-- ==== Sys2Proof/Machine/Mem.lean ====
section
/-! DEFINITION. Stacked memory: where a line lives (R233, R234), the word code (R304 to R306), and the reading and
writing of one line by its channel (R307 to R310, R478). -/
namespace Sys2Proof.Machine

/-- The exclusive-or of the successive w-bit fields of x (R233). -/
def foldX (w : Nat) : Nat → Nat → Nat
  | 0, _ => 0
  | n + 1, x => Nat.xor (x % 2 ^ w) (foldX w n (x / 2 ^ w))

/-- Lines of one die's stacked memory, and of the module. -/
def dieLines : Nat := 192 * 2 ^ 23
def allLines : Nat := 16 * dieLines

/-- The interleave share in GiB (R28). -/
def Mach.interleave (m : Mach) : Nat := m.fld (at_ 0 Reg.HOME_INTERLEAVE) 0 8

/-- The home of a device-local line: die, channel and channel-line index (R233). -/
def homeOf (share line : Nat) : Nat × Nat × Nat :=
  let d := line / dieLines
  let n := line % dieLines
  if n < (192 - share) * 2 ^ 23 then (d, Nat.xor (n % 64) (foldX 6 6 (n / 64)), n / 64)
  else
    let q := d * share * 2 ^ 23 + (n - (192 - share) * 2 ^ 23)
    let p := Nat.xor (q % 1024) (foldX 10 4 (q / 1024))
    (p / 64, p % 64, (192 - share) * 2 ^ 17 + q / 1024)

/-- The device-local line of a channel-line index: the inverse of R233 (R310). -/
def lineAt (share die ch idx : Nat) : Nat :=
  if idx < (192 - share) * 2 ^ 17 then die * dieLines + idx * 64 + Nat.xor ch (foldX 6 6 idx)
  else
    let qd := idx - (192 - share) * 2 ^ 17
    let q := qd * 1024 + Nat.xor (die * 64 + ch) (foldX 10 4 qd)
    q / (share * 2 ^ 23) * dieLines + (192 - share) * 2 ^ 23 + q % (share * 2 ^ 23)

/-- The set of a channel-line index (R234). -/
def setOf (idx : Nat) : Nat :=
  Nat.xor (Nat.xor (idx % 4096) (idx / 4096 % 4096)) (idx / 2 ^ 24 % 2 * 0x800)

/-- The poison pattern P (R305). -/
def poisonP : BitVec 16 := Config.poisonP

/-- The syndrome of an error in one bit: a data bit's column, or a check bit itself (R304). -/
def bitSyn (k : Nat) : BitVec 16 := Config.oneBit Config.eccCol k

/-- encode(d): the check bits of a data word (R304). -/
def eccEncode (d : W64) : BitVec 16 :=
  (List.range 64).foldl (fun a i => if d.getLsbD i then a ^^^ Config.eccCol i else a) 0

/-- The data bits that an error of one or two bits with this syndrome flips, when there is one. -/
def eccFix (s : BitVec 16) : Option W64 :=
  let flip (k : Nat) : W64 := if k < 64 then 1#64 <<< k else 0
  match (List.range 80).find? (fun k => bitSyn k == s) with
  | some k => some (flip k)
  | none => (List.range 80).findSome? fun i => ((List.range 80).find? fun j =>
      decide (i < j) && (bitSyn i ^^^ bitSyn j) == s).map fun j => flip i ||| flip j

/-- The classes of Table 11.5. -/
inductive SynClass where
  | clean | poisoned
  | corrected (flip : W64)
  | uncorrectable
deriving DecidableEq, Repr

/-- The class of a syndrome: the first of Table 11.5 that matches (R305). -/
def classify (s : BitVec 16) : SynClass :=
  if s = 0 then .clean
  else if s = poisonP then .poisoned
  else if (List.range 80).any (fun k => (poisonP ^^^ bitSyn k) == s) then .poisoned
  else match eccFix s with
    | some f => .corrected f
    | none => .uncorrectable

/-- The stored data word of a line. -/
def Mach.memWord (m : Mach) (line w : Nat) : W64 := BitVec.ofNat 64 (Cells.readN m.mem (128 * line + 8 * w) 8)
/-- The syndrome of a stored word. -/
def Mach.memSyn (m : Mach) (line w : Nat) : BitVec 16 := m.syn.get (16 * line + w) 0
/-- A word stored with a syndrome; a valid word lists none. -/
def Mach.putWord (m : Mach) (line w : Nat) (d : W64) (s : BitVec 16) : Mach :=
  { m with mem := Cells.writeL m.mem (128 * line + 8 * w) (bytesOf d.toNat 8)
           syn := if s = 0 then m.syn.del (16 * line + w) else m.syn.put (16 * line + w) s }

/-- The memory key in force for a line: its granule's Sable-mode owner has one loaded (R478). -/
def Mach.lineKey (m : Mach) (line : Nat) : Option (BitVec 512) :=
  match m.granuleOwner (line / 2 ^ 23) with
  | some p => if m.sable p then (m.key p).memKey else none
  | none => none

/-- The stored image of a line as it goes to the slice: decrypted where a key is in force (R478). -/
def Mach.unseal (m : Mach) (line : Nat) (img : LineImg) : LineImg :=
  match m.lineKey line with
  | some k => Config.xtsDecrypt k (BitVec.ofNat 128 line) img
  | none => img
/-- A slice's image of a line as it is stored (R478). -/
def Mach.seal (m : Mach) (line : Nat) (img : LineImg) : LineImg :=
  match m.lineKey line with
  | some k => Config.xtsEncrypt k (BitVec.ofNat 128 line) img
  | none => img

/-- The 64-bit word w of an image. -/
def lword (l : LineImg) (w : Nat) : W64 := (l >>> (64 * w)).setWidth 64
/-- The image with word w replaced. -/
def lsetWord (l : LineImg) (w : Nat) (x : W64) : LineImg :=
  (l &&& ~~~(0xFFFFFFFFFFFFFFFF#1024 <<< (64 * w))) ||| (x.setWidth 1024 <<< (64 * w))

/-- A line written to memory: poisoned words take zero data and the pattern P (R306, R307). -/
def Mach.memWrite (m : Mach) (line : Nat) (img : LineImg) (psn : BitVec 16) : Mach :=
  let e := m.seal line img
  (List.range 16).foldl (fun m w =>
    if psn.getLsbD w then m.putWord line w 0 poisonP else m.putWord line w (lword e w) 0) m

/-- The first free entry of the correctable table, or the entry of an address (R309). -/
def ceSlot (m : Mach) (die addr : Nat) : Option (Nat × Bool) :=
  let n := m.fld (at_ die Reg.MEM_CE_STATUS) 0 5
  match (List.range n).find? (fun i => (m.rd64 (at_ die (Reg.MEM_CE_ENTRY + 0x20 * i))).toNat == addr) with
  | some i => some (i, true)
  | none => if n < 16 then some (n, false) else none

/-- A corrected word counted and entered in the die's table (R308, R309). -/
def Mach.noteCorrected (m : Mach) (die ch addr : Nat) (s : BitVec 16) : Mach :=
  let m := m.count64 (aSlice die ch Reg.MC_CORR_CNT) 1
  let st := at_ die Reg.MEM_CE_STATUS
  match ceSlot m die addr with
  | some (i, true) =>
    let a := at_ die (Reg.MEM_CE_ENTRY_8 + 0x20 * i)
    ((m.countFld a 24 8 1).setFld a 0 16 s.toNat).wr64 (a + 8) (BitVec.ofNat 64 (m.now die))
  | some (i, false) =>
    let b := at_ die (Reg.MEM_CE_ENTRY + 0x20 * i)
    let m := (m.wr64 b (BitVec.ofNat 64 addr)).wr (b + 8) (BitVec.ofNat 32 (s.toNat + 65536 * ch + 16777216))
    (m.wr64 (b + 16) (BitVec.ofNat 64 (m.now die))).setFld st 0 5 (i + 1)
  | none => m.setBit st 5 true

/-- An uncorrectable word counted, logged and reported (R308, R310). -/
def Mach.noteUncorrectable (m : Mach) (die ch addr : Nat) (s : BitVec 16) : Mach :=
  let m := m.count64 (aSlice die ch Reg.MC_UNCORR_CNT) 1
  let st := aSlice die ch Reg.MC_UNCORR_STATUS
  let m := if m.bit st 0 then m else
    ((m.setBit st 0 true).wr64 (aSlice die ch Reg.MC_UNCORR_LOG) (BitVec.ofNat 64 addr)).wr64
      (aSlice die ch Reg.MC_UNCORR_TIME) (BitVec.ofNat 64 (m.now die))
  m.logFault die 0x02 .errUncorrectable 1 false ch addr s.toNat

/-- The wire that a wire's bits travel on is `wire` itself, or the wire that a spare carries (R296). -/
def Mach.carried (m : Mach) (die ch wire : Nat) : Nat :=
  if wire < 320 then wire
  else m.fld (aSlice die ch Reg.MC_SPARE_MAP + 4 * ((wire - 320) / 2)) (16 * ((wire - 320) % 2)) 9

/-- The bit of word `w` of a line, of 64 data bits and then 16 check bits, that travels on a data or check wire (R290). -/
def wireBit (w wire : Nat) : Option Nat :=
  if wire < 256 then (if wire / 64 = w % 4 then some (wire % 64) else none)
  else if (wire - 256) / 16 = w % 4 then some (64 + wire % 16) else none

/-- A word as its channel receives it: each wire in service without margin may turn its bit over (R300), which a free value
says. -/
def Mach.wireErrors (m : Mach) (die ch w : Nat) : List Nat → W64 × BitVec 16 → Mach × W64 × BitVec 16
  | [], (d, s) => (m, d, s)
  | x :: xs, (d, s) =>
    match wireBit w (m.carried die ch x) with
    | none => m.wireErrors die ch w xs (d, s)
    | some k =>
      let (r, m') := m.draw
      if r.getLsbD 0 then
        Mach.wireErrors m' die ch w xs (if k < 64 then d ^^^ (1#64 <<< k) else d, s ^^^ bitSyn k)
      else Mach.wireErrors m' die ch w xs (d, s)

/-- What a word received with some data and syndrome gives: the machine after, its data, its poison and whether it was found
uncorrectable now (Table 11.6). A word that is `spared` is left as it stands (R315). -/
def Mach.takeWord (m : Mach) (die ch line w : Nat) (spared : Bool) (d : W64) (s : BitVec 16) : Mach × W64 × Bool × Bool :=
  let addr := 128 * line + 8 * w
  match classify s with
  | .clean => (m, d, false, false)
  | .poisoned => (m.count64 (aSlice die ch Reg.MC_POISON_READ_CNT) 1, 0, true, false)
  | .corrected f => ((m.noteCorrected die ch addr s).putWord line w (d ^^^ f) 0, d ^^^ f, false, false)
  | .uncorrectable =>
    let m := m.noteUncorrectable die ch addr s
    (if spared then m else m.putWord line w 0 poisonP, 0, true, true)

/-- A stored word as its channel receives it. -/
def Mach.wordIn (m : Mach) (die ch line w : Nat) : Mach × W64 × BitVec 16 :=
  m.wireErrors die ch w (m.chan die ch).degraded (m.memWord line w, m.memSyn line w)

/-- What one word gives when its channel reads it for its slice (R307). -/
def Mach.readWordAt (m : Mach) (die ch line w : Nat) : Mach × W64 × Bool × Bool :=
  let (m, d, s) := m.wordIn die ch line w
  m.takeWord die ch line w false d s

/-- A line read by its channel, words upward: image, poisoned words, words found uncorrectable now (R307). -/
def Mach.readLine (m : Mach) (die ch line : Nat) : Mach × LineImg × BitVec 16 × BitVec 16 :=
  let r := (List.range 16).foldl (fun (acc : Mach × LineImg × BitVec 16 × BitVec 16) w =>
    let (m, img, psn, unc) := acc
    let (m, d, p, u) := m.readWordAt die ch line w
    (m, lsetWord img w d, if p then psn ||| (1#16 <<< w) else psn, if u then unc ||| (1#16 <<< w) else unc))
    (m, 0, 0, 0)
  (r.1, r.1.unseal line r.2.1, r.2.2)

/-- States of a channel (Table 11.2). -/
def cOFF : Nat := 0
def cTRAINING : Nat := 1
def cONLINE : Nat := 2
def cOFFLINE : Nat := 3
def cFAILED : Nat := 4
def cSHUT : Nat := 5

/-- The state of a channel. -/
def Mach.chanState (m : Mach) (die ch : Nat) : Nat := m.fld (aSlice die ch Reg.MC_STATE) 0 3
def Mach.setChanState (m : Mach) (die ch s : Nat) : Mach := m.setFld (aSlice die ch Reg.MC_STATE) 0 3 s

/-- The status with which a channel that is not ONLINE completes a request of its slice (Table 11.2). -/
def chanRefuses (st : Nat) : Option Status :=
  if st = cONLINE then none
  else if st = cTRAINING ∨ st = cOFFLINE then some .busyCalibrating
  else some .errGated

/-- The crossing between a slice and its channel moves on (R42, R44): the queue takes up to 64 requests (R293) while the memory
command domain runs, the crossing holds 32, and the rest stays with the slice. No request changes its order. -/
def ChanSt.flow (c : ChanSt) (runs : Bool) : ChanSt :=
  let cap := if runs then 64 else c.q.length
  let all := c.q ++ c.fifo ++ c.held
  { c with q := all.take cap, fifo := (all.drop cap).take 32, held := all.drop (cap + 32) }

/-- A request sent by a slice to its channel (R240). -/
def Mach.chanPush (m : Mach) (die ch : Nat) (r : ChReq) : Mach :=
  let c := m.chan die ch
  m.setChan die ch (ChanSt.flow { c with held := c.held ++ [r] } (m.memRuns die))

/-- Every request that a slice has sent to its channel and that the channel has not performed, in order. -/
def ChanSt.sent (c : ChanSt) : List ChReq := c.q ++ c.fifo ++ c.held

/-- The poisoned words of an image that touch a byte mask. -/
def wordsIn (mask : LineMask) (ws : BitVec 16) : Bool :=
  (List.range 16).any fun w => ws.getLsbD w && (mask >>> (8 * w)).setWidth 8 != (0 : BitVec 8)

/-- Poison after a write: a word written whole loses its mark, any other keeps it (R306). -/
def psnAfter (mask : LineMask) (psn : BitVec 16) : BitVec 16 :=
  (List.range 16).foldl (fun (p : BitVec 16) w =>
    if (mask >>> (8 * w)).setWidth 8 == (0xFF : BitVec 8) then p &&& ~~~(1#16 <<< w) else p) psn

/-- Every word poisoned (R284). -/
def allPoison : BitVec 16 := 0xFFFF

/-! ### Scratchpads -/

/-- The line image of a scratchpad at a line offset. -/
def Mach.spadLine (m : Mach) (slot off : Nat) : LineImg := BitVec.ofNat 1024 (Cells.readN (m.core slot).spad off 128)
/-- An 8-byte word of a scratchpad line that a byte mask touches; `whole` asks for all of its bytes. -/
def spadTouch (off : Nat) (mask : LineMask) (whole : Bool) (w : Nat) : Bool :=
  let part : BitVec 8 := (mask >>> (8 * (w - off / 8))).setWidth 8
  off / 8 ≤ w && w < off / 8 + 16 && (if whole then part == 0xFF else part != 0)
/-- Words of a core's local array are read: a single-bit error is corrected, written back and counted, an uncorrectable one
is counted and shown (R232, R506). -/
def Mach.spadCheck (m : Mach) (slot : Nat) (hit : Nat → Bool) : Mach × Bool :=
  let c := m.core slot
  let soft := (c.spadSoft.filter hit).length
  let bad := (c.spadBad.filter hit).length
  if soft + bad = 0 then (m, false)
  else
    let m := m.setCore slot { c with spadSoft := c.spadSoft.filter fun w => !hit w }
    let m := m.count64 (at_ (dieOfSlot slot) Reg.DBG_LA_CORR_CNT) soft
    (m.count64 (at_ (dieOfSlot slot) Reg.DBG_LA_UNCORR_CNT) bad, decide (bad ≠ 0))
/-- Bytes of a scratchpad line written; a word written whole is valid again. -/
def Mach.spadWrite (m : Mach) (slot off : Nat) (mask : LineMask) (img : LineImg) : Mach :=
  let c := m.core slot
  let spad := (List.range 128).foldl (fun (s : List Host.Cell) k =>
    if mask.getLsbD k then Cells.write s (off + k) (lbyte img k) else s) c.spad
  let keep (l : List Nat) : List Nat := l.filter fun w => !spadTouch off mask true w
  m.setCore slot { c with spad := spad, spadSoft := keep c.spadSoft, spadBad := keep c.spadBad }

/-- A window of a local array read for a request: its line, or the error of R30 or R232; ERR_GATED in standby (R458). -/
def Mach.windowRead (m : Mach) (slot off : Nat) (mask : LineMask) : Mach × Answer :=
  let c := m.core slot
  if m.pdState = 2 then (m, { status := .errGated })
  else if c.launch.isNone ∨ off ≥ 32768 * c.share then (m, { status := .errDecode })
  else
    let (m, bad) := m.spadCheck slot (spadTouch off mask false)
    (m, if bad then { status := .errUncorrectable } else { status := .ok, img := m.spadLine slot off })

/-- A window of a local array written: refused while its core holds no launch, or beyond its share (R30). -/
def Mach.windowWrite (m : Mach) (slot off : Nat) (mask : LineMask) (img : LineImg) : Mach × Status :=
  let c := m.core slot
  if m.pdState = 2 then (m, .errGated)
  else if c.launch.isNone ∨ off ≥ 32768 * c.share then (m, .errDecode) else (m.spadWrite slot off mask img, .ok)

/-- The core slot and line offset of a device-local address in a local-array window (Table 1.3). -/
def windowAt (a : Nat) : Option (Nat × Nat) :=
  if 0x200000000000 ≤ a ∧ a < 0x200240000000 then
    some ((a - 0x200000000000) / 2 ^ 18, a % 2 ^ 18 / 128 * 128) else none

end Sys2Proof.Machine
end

--

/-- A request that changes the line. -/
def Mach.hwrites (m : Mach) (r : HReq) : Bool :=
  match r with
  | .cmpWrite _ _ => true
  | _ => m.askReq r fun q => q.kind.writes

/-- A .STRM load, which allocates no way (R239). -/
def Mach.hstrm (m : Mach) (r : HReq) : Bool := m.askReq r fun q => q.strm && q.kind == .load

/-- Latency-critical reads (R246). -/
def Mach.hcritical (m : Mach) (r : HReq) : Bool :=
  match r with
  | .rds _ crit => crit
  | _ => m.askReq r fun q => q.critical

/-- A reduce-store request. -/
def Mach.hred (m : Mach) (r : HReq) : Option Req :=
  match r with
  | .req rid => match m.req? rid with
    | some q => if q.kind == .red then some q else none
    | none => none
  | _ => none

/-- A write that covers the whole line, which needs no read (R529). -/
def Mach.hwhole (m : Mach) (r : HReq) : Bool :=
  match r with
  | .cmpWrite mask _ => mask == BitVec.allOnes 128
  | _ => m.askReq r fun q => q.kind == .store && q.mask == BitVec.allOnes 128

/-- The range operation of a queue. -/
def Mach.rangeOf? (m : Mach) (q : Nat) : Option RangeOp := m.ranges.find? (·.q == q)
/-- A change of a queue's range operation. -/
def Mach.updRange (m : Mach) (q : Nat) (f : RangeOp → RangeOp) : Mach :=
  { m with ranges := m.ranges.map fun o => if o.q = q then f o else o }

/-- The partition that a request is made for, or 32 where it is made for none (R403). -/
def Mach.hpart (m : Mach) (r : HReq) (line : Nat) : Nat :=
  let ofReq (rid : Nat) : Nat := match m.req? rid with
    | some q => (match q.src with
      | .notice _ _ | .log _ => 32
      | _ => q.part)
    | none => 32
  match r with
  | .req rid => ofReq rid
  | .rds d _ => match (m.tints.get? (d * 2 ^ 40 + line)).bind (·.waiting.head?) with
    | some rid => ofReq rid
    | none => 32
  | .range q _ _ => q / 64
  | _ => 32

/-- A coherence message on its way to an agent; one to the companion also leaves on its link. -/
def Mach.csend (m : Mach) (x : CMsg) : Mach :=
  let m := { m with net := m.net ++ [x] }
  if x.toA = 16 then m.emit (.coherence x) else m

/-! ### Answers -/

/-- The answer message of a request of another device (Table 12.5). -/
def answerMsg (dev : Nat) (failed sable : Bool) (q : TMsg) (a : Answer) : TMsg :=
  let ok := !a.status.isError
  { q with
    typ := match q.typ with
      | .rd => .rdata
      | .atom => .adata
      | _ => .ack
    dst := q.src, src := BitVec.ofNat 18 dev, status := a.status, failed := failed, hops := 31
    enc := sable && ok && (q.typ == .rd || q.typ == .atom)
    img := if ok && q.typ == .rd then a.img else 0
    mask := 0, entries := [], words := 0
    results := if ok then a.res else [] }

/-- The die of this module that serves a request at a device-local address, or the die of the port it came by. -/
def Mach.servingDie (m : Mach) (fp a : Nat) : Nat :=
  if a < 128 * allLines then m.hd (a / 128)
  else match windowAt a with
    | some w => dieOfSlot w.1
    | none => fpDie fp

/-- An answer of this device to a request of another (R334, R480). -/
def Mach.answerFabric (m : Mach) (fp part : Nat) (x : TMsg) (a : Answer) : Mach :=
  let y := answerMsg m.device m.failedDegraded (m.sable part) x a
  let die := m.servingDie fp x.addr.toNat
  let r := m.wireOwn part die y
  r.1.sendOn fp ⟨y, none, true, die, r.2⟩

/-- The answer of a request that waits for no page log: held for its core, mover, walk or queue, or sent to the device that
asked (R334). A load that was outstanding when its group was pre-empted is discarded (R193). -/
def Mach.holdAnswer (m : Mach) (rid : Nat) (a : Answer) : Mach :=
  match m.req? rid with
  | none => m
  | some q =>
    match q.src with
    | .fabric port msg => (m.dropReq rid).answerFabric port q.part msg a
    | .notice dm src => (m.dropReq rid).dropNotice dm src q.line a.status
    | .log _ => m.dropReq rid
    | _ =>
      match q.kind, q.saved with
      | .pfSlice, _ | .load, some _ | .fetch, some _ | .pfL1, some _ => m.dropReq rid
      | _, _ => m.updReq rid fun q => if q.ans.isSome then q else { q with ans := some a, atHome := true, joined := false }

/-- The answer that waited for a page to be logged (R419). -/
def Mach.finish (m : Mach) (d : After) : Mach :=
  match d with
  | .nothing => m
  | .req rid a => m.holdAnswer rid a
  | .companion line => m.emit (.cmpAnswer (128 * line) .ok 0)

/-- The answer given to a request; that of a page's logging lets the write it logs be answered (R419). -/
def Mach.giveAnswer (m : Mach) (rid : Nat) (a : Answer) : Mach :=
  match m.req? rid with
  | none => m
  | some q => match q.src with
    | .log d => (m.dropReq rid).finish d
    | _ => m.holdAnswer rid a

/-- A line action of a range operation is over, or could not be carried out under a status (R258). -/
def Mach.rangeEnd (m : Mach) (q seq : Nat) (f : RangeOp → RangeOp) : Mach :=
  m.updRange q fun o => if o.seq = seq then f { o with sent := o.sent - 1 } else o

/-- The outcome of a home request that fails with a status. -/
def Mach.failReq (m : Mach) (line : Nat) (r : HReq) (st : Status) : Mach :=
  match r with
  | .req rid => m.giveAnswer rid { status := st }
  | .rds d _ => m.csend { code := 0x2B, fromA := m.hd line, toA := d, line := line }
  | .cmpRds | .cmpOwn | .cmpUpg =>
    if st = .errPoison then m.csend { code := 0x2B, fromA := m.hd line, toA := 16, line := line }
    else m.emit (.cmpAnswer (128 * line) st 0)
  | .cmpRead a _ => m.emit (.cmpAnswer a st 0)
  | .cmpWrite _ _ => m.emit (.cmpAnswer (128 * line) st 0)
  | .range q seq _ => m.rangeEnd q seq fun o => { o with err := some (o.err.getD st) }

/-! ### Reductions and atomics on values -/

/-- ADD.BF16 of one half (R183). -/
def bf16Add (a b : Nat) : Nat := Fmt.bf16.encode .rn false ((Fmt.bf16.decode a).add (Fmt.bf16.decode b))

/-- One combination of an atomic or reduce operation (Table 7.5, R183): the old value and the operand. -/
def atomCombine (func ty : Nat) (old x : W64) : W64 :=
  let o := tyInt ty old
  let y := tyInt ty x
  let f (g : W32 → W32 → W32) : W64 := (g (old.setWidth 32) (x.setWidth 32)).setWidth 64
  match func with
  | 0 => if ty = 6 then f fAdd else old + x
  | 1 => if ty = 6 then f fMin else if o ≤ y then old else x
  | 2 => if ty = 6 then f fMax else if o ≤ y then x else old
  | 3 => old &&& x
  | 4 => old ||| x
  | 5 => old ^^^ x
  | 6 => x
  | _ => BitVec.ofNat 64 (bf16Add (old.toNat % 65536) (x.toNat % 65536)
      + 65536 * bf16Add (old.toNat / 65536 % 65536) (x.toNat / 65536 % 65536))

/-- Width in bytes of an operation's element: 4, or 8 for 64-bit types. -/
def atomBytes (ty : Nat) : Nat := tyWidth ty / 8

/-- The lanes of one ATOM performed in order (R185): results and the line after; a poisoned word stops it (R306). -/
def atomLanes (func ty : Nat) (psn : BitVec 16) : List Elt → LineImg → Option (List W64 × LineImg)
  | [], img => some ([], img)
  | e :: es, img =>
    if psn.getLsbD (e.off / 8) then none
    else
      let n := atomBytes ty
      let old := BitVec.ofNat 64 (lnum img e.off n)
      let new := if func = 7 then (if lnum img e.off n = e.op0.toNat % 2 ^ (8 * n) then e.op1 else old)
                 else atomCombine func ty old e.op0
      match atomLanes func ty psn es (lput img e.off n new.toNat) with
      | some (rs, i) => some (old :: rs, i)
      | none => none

## WORK ITEM
Take each line in the listing that has the word "windowAt" and copy it.

## ANSWER BOX
def windowAt (a : Nat) : Option (Nat × Nat) :=
  else match windowAt a with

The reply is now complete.